### Problem details
Copy out each line featuring the string "finite" from the entries beneath.

=====

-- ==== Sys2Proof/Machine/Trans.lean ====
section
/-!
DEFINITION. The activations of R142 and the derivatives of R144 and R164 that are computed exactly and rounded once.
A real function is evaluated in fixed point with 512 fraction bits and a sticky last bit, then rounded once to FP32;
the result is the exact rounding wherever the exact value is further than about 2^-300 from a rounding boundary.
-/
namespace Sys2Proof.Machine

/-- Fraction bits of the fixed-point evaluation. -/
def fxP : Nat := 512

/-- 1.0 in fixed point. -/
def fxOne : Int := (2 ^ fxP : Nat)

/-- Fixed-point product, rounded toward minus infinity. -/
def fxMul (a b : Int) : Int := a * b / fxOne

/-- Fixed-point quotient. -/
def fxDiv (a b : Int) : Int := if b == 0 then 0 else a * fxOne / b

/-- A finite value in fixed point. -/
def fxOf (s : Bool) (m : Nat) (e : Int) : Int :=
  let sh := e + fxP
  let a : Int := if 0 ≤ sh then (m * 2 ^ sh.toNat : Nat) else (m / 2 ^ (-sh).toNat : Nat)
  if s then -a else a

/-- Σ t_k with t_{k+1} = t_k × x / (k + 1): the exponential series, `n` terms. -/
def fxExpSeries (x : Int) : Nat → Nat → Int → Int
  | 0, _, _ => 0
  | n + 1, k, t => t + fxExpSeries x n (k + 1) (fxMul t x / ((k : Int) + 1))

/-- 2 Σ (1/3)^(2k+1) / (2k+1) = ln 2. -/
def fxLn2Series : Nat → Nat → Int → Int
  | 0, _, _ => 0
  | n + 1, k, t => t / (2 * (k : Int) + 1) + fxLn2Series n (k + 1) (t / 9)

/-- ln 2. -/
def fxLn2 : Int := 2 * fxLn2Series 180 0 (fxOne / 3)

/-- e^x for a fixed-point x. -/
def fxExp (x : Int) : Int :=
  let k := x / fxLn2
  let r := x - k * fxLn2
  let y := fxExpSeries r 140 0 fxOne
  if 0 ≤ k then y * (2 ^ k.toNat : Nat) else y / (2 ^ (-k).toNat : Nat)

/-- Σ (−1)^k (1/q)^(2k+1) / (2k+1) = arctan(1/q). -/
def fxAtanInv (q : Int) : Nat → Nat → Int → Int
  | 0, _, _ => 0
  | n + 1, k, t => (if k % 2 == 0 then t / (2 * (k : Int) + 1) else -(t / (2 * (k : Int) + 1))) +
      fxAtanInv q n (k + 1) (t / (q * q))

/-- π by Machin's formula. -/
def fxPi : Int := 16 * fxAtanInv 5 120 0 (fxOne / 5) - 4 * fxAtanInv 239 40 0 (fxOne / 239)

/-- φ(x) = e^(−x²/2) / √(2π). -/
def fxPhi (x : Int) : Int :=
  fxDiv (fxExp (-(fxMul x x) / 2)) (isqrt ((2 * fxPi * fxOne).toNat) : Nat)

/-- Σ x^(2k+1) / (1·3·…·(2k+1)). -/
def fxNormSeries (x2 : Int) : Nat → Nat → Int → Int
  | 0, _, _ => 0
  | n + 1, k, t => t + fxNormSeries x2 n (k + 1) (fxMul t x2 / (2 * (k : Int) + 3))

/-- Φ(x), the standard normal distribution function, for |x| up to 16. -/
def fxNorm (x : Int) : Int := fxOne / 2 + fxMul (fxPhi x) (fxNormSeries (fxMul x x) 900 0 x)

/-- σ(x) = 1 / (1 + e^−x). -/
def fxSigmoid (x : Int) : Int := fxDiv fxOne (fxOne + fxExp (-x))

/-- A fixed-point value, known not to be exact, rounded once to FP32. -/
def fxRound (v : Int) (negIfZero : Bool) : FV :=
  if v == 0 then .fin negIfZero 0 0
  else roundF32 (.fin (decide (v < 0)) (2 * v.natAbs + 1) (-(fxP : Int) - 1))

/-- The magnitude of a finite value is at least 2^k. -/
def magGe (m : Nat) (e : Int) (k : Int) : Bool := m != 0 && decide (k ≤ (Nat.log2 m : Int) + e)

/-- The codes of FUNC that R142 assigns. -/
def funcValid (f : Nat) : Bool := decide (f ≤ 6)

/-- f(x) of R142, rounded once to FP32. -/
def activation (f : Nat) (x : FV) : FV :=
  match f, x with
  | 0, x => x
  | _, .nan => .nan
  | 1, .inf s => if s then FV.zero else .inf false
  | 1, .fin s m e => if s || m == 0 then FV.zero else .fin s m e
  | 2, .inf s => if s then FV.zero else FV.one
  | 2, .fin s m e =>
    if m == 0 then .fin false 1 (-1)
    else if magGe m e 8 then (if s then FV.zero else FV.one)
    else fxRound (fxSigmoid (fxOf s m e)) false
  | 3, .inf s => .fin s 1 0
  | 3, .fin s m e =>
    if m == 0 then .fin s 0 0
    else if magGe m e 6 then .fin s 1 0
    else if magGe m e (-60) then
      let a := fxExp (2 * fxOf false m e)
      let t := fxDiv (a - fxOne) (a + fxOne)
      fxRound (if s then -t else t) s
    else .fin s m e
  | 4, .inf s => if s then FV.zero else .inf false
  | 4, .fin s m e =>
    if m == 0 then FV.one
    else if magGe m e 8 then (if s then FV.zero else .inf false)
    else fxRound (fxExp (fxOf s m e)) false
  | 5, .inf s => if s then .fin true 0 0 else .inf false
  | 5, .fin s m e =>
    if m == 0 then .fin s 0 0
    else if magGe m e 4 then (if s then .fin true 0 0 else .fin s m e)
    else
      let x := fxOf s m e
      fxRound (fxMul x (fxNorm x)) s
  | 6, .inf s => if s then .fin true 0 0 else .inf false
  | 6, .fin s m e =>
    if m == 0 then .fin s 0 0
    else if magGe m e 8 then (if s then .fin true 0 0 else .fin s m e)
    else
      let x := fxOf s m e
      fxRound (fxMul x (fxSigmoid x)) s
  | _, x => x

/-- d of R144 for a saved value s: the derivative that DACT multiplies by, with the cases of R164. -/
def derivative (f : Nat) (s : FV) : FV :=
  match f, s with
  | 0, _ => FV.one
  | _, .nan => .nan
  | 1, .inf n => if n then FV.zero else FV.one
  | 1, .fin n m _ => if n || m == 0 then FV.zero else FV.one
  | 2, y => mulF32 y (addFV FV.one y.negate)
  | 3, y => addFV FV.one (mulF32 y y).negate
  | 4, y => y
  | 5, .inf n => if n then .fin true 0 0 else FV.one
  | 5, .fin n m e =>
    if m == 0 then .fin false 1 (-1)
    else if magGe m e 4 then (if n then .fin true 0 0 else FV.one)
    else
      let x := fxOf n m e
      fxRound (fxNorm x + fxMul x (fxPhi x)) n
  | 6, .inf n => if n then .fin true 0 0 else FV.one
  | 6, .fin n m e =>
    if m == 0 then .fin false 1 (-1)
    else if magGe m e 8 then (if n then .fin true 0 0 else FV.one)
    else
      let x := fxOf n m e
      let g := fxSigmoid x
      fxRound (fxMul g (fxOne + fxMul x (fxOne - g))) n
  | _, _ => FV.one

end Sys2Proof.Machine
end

=====

### Output of the task
/-- A finite value in fixed point. -/
/-- The magnitude of a finite value is at least 2^k. -/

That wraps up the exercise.